- Какие ещё будут предложения?
- Может быть мне его исповедовать? - сказал отец Валаам.
- А как же тайна исповеди? - ехидно спросил премьер.
- Нет ничего тайного, чтобы не стало явным, - вздохнул настоятель собора и воздел глаза к потолку.
- Нет, - забраковал это предложение Грязнов-Водкин. - Он наверняка атеист.
- А может быть посадить его в автобус да отправить обратно в Остальной мир? - робко предложил старший домовой тринадцатого микрорайона Сигизмунд Третий.
- Не пойдет. Тогда мы не узнаем о его сообщниках здесь, у нас, забраковал премьер и это предложение.
- Да, я как-то об этом не того... - смутился домовой. - Извините.
- Арестовывать его, сукиного сына, пора, - сказал генеральный прокурор Василий Хитрый. - Я уже и санкцию заготовил. Арестовывать и колоть, и колоть. Другого нам ничего не остается.
- Похоже, что прокурор прав. - Премьер обвел взглядом членов комитета. - Есть ещё какие предложения?... Та-ак! Молчание - знак согласия. Остановимся на этом варианте. Кулинашенский, за целость головы шпиона Остального мира отвечаешь лично. Понял?

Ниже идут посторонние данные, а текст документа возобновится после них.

/-- Settles O40: a publish is the one step in which the bytes read become a whole frame. -/
theorem noPublishWithoutFrame : Obligations.NoPublishWithoutFrame := by
  intro n s₀ s u f hst₀ hrun hstep hdone
  obtain ⟨a, ha, hsuffix, hstart⟩ := (Tracks.of_awaitHeadLow hst₀).runFed hrun
  obtain ⟨hreset, hnoReset⟩ := latchIsLastWriteCell s u hstep
  have hr : (nextInput s).reset = false := by
    by_contra hr
    rw [(hreset (by simpa using hr)).2] at hdone
    cases hdone
  obtain ⟨-, -, hpublish, -⟩ := hnoReset hr
  obtain ⟨hst, hf⟩ := hpublish.1 hdone
  refine ⟨hst, hf, ?_⟩
  cases ha.step_feed hstep hr hf with
  | grows _ h => rw [hdone] at h; cases h
  | drops _ _ _ h => rw [hdone] at h; cases h
  | completes t c q hframe hrc hlen _ _ hid =>
    have hlong : 2 ≤ a.length := by
      have := congrArg List.length hframe
      simp [frameBytes] at this
      omega
    have hhead : decodeFeed s.regs.st 0xFB#8 ≠ .feedAhhHead :=
      fun h => absurd (decodeFeed_eq_feedAhhHead.1 h).2 (by decide)
    have hsuffix' : a ++ [0xFB#8] <:+ (fedAfter f s).bytes := fedAfter_bytes hr hf ▸ suffix_snoc hsuffix _
    have hattempt := attempt_eq_of_suffix hsuffix' (fedAfter_start_add hr hf hhead (hstart hlong))
    rw [hframe] at hsuffix' hattempt
    exact ⟨t, c, q, _, _, by rwa [length_storedData, hrc], hsuffix', hattempt, hid⟩

/-! ### Two runs that differ in the payload -/

/-- No operation of a feed reads the payload but a good tail. -/
theorem exec_setPayload {i : Instr} {s t : State} (p : Memory) (h : exec i s = .next t)
    (hid : i = .feedTailOk → s.regs.len ≠ 0#4 → Memory.cell p 0 = Memory.cell s.regs.payload 0) :
    ∃ p' : Memory, exec i (setPayload p s) = .next (setPayload p' t) := by
  cases i with
  | feedLenhi b =>
    rcases Nat.lt_or_ge Config.maxPayload (declaredLength b s.regs.lenLo).toNat with hgt | hle
    · cases (execFeedLenhi_of_gt hgt).symm.trans h
      exact ⟨p, execFeedLenhi_of_gt (s := setPayload p s) hgt⟩
    · cases (execFeedLenhi_of_le hle).symm.trans h
      exact ⟨p, execFeedLenhi_of_le (s := setPayload p s) hle⟩
  | feedData b =>
    by_cases hlt : s.regs.rc < s.regs.len
    · have hrc := rc_lt_maxPayload_of_execFeedData hlt h
      cases (execFeedData_of_lt hlt hrc).symm.trans h
      exact ⟨_, execFeedData_of_lt (s := setPayload p s) hlt hrc⟩
    · have hge := BitVec.not_lt.1 hlt
      cases (execFeedData_of_ge b hge).symm.trans h
      exact ⟨p, execFeedData_of_ge b (s := setPayload p s) hge⟩
  | feedTailOk =>
    have hids := designatedId_eq s.regs
    cases (execFeedTailOk_of_designatedId hids).symm.trans h
    have hids' : designatedId (setPayload p s).regs =
        some (if s.regs.len = 0#4 then 0x00#8 else Memory.cell s.regs.payload 0) :=
      (designatedId_eq _).trans (congrArg some (ite_congr rfl (fun _ => rfl) (hid rfl)))
    exact ⟨p, execFeedTailOk_of_designatedId hids'⟩
  | _ => cases h; exact ⟨p, rfl⟩

end Sys2Proof.Machine

/-! A run of which only the payload's contents before it are different (70_reset_and_hazards.md R142). -/

namespace Sys2Proof.Machine

theorem afterTake_setPayload (p : Memory) (s : State) : afterTake (setPayload p s) = setPayload p (afterTake s) := by
  cases ht : (nextInput s).take with
  | true =>
    rw [afterTake, if_pos (show (nextInput (setPayload p s)).take = true from ht), afterTake, if_pos ht]
    rfl
  | false =>
    rw [afterTake_of_noTake ht, afterTake_of_noTake (s := setPayload p s) ht]
    rfl

/-- A step reads the payload only where it publishes the designated identifier. -/
theorem step_setPayload {s t : State} (p : Memory) (h : step s = .next t)
    (hid : s.regs.st = St.tail → s.regs.len ≠ 0#4 → Memory.cell p 0 = Memory.cell s.regs.payload 0) :
    ∃ p' : Memory, step (setPayload p s) = .next (setPayload p' t) := by
  cases hr : (nextInput s).reset with
  | true =>
    rw [step_of_reset hr] at h
    cases h
    exact ⟨p, step_of_reset (s := setPayload p s) hr⟩
  | false =>
    cases hf : (nextInput s).feed with
    | none =>
      rw [step_of_noReset hr, hf] at h
      cases h
      refine ⟨p, ?_⟩
      rw [step_of_noReset (s := setPayload p s) hr, show (nextInput (setPayload p s)).feed = none from hf,
        afterTake_setPayload]
      rfl
    | some b =>
      rw [step_of_feed hr hf] at h
      rw [step_of_feed (s := setPayload p s) hr hf, afterTake_setPayload]
      refine exec_setPayload p h fun htail => ?_
      rw [afterTake_regs]
      exact hid (code_byte_of_decodeFeed htail).1

/-- In `Tail` two payloads that track the same fed bytes have the first DATA byte in common. -/
theorem Tracks.cell_zero_eq {f : Fed} {r : Regs} {p : Memory} (h : Tracks f r) (hp : Tracks f { r with payload := p })
    (hst : r.st = St.tail) (hne : r.len ≠ 0#4) : Memory.cell p 0 = Memory.cell r.payload 0 := by
  obtain ⟨a, ha, -⟩ := id h
  have hpos : 0 < r.rc.toNat := by
    rw [ha.rc_of_tail hst]
    exact Nat.pos_of_ne_zero (mt (count_eq_zero_iff _).2 hne)
  have hdata : St.data ≤ r.st := by rw [hst]; decide
  exact Option.some_inj.1 (((hp.attempt hdata).2 0 hpos).symm.trans ((h.attempt hdata).2 0 hpos))

/-- R142 from any state and any two payloads that track the same fed bytes. -/
theorem runSteps_setPayload (k : Nat) {f : Fed} {s : State} {p : Memory} (h : Tracks f s.regs)
    (hp : Tracks f (setPayload p s).regs) :
    ∃ (outs : List Outputs) (t u : State), runSteps k s = .next (outs, t) ∧
      runSteps k (setPayload p s) = .next (outs, u) := by
  induction k generalizing f s p with
  | zero => exact ⟨[], _, _, rfl, rfl⟩
  | succ k ih =>
    obtain ⟨a, ha, -⟩ := id h
    obtain ⟨t, ht⟩ := ha.step_answers
    obtain ⟨p', hp'⟩ := step_setPayload p ht (h.cell_zero_eq hp)
    obtain ⟨outs, t', u', ht', hu'⟩ := ih (h.step ht) (hp.step hp')
    exact ⟨t.out :: outs, t', u', runSteps_cons ht ht', runSteps_cons (t := setPayload p' t) hp' hu'⟩

/-- Settles O38: in `AwaitHeadLow` every payload tracks that nothing has been fed. -/
theorem payloadBeforeFrameIsUnobservable : Obligations.PayloadBeforeFrameIsUnobservable :=
  fun k _ _ hst => runSteps_setPayload k (f := Fed.nothing) (.of_awaitHeadLow hst) (.of_awaitHeadLow hst)

end Sys2Proof.Machine

/-! Whole frames (40_frame_decoder.md R97, R99): the bytes of a frame, fed with no reset between, are read to the end
and published once. -/

namespace Sys2Proof.Machine

/-! ### The bytes of a frame -/

@[simp] theorem length_frameBytes (t c q : Byte) (data : List Byte) (k : Half) :
    (frameBytes t c q data k).length = data.length + 10 := by
  simp [frameBytes]

/-- A half-word is its two bytes (R43). -/
theorem half_bytes (h : Half) : h.extractLsb' 8 8 ++ h.extractLsb' 0 8 = h := by
  rw [BitVec.extractLsb'_append_extractLsb'_eq_extractLsb' (by rfl)]
  exact BitVec.extractLsb'_eq_self

section

variable {t c q t' c' q' : Byte} {data data' : List Byte} {k k' : Half}

/-- The length byte tells where a frame ends: no frame is a proper beginning of another. -/
theorem frameBytes_eq_of_isPrefix (hdata : data.length ≤ Config.maxPayload) (hdata' : data'.length ≤ Config.maxPayload)
    (h : frameBytes t c q data k <+: frameBytes t' c' q' data' k') :
    frameBytes t c q data k = frameBytes t' c' q' data' k' := by
  have hlength : BitVec.ofNat 8 data.length = BitVec.ofNat 8 data'.length := by
    simp only [frameBytes, List.cons_append, List.cons_prefix_cons] at h
    exact h.2.2.1
  refine h.eq_of_length ?_
  rw [length_frameBytes, length_frameBytes, length_eq_of_lengthByte hdata hdata' hlength]

theorem data_cksum_eq_of_frameBytes_eq (h : frameBytes t c q data k = frameBytes t' c' q' data' k') :
    data = data' ∧ k = k' := by
  have hlength : data.length = data'.length := by simpa using congrArg List.length h
  simp only [frameBytes, List.cons_append, List.nil_append, List.cons.injEq] at h
  obtain ⟨-, -, -, -, -, -, -, hrest⟩ := h
  obtain ⟨hdata, hcksum⟩ := List.append_inj hrest hlength
  simp only [List.cons.injEq] at hcksum
  obtain ⟨hlow, hhigh, -⟩ := hcksum
  exact ⟨hdata, by rw [← half_bytes k, hlow, hhigh, half_bytes]⟩

/-- A header and too few bytes after it are no frame. -/
theorem headerBytes_append_ne_frameBytes {len : Count} {l : List Byte} (hlen : len.toNat ≤ Config.maxPayload)
    (hdata : data.length ≤ Config.maxPayload) (hl : l.length < len.toNat + 3) :
    headerBytes len t c q ++ l ≠ frameBytes t' c' q' data k := by
  intro h
  have hlength : l.length + 7 = data.length + 10 := by simpa [headerBytes] using congrArg List.length h
  simp only [frameBytes, headerBytes, List.cons_append, List.cons.injEq] at h
  have := length_eq_of_lengthByte hlen hdata h.2.2.1
  omega

/-- What the decoder has read without publishing is no whole frame. -/
theorem Reading.ne_frameBytes {a : List Byte} {r : Regs} (h : Reading a r) (hdata : data.length ≤ Config.maxPayload) :
    a ≠ frameBytes t c q data k := by
  have hshort (h7 : a.length < 7) : a ≠ frameBytes t c q data k := by
    rintro rfl
    rw [length_frameBytes] at h7
    omega
  cases h with
  | data _ _ _ _ hrc hlen =>
    refine headerBytes_append_ne_frameBytes hlen hdata ?_
    rw [length_storedData]
    exact Nat.lt_add_right 3 (BitVec.lt_def.1 hrc)
  | checksumLow _ _ _ _ hrc hlen => exact headerBytes_append_ne_frameBytes hlen hdata (by simp [hrc])
  | checksumHigh _ _ _ _ hrc hlen =>
    rw [List.append_assoc]
    exact headerBytes_append_ne_frameBytes hlen hdata (by simp [hrc])
  | tail _ _ _ _ hrc hlen =>
    rw [List.append_assoc]
    exact headerBytes_append_ne_frameBytes hlen hdata (by simp [hrc])
  | _ => exact hshort (by simp)

end

/-- The bytes that inputs feed, one input at a time. -/
theorem bytesFed_cons (i : Input) (is : List Input) : bytesFed (i :: is) = i.feed.toList ++ bytesFed is := by
  cases hf : i.feed <;> simp [bytesFed, hf]

theorem bytesFed_feeds (bytes : List Byte) : bytesFed (feeds bytes) = bytes := by
  simp [bytesFed, feeds, List.filterMap_map, Function.comp_def, Input.ofByte]

theorem reset_of_mem_feeds {bytes : List Byte} {i : Input} (h : i ∈ feeds bytes) : i.reset = false := by
  obtain ⟨b, -, rfl⟩ := List.mem_map.1 h
  rfl

theorem beginsFrame_of_append {t c q : Byte} {data a l : List Byte} {k : Half} (hdata : data.length ≤ Config.maxPayload)
    (h : a ++ l = frameBytes t c q data k) : BeginsFrame a := ⟨t, c, q, data, k, hdata, l, h⟩

/-! ### Reading a frame to its end -/

/-- Of the frame to come the bytes a have been read; the byte before it may have been a 0xF4 too. -/
def ReadingFrame (a : List Byte) (r : Regs) : Prop := Reading a r ∨ a = [] ∧ r.st = St.awaitHeadHigh

section

variable {a : List Byte} {s t : State} (ha : ReadingFrame a s.regs)
include ha

theorem ReadingFrame.step_answers : ∃ t, step s = .next t := by
  rcases ha with ha | ⟨-, hst⟩
  · exact ha.step_answers
  · exact (Reading.awaitHeadHigh hst).step_answers

theorem ReadingFrame.step_noFeed (h : step s = .next t) (hr : (nextInput s).reset = false)
    (hf : (nextInput s).feed = none) : ReadingFrame a t.regs ∧ t.out.frameDone = false := by
  rcases ha with ha | ⟨rfl, hst⟩
  · exact (ha.step_noFeed h hr hf).imp_left .inl
  · obtain ⟨-, hdone⟩ := (Reading.awaitHeadHigh hst).step_noFeed h hr hf
    refine ⟨.inr ⟨rfl, ?_⟩, hdone⟩
    rw [(onlyFeedOrResetWritesSt s t h).1 hr hf]
    exact hst

/-- A head-low byte after another one is the head of the frame to come. -/
theorem ReadingFrame.step_feed {b : Byte} (h : step s = .next t) (hr : (nextInput s).reset = false)
    (hf : (nextInput s).feed = some b) (hbegins : BeginsFrame (a ++ [b])) : ReadingStep b a t.regs t.out := by
  rcases ha with ha | ⟨rfl, hst⟩
  · exact ha.step_feed h hr hf
  · have hb : b = Config.headLow := by by_contra hb; exact not_beginsFrame_of_scan hb hbegins
    rw [step_of_feed hr hf, hst, hb] at h
    cases h
    exact .grows (hb ▸ .awaitHeadHigh rfl) rfl

end

section

variable {t c q : Byte} {data : List Byte} {k : Half} (hdata : data.length ≤ Config.maxPayload)
include hdata

/-- Short of a frame's last byte, the inputs that feed its bytes are read and publish nothing. -/
theorem ReadingFrame.runSteps {pre : List Input} {a l : List Byte} {s : State} {rest : List Input}
    (ha : ReadingFrame a s.regs) (hreset : ∀ i ∈ pre, i.reset = false) (hinputs : s.inputs = pre ++ rest)
    (hframe : a ++ bytesFed pre ++ l = frameBytes t c q data k) (hl : l ≠ []) :
    ∃ (outs : List Outputs) (u : State), runSteps pre.length s = .next (outs, u) ∧ outs.length = pre.length ∧
      (∀ x ∈ outs, x.frameDone = false) ∧ u.inputs = rest ∧ ReadingFrame (a ++ bytesFed pre) u.regs := by
  induction pre generalizing a s with
  | nil => exact ⟨[], s, rfl, rfl, by simp, hinputs, by simpa [bytesFed] using ha⟩
  | cons i pre ih =>
    obtain ⟨hi, hreset⟩ := List.forall_mem_cons.1 hreset
    have hnext := nextInput_cons hinputs
    obtain ⟨u, hstep⟩ := ha.step_answers
    have huinputs : u.inputs = pre ++ rest := by rw [step_inputs hstep, hinputs]; rfl
    rw [bytesFed_cons, ← List.append_assoc] at hframe
    have hread : ReadingFrame (a ++ i.feed.toList) u.regs ∧ u.out.frameDone = false := by
      cases hf : i.feed with
      | none => simpa using ha.step_noFeed hstep (hnext ▸ hi) (hnext ▸ hf)
      | some b =>
        rw [hf, List.append_assoc] at hframe
        have hbegins := beginsFrame_of_append hdata hframe
        cases ha.step_feed hstep (hnext ▸ hi) (hnext ▸ hf) hbegins with
        | grows ha' hdone => exact ⟨.inl ha', hdone⟩
        | drops hnot => exact absurd hbegins hnot
        | completes t' c' q' hcomplete hrc hlen =>
          have hwhole : a ++ [b] = frameBytes t c q data k := by
            rw [hcomplete]
            refine frameBytes_eq_of_isPrefix (by rwa [length_storedData, hrc]) hdata ?_
            exact hcomplete ▸ ⟨_, hframe⟩
          have hnil : bytesFed pre ++ l = [] := List.append_right_eq_self.1 (hframe.trans hwhole.symm)
          exact absurd (List.append_eq_nil_iff.1 hnil).2 hl
    obtain ⟨outs, v, hrun, hlength, hnone, hvinputs, hv⟩ := ih hread.1 hreset huinputs hframe
    refine ⟨u.out :: outs, v, runSteps_cons hstep hrun, by simpa using hlength, ?_, hvinputs, ?_⟩
    · exact List.forall_mem_cons.2 ⟨hread.2, hnone⟩
    · rwa [bytesFed_cons, ← List.append_assoc]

- Это само-собой, Петр Антонович, Будьте спокойны. Брать его будут лучшие наши агенты.
7. Арест. Побег.
Григорий открыл глаза и, глядя на блеклые зеленованые обои с ржавыми разводами, долго не мог сообразить, где находится. Рядом кто-то лежал. Он скосил глаза и увидел прелестную девушку. Таня!!! И сердце его захлебнулось великой радостью и он почувствовал себя самым счасливым человеком на свете. Он вспомнил все, все до мелечайших подробностей. Но теперь Орлов был благодарен этому городу-призраку, городу-фантому и населявшей его нечисти только лишь за то, что здесь он встретил самую замечательную девушку в мире, ради которой он был готов на все, на любые испытания и муки.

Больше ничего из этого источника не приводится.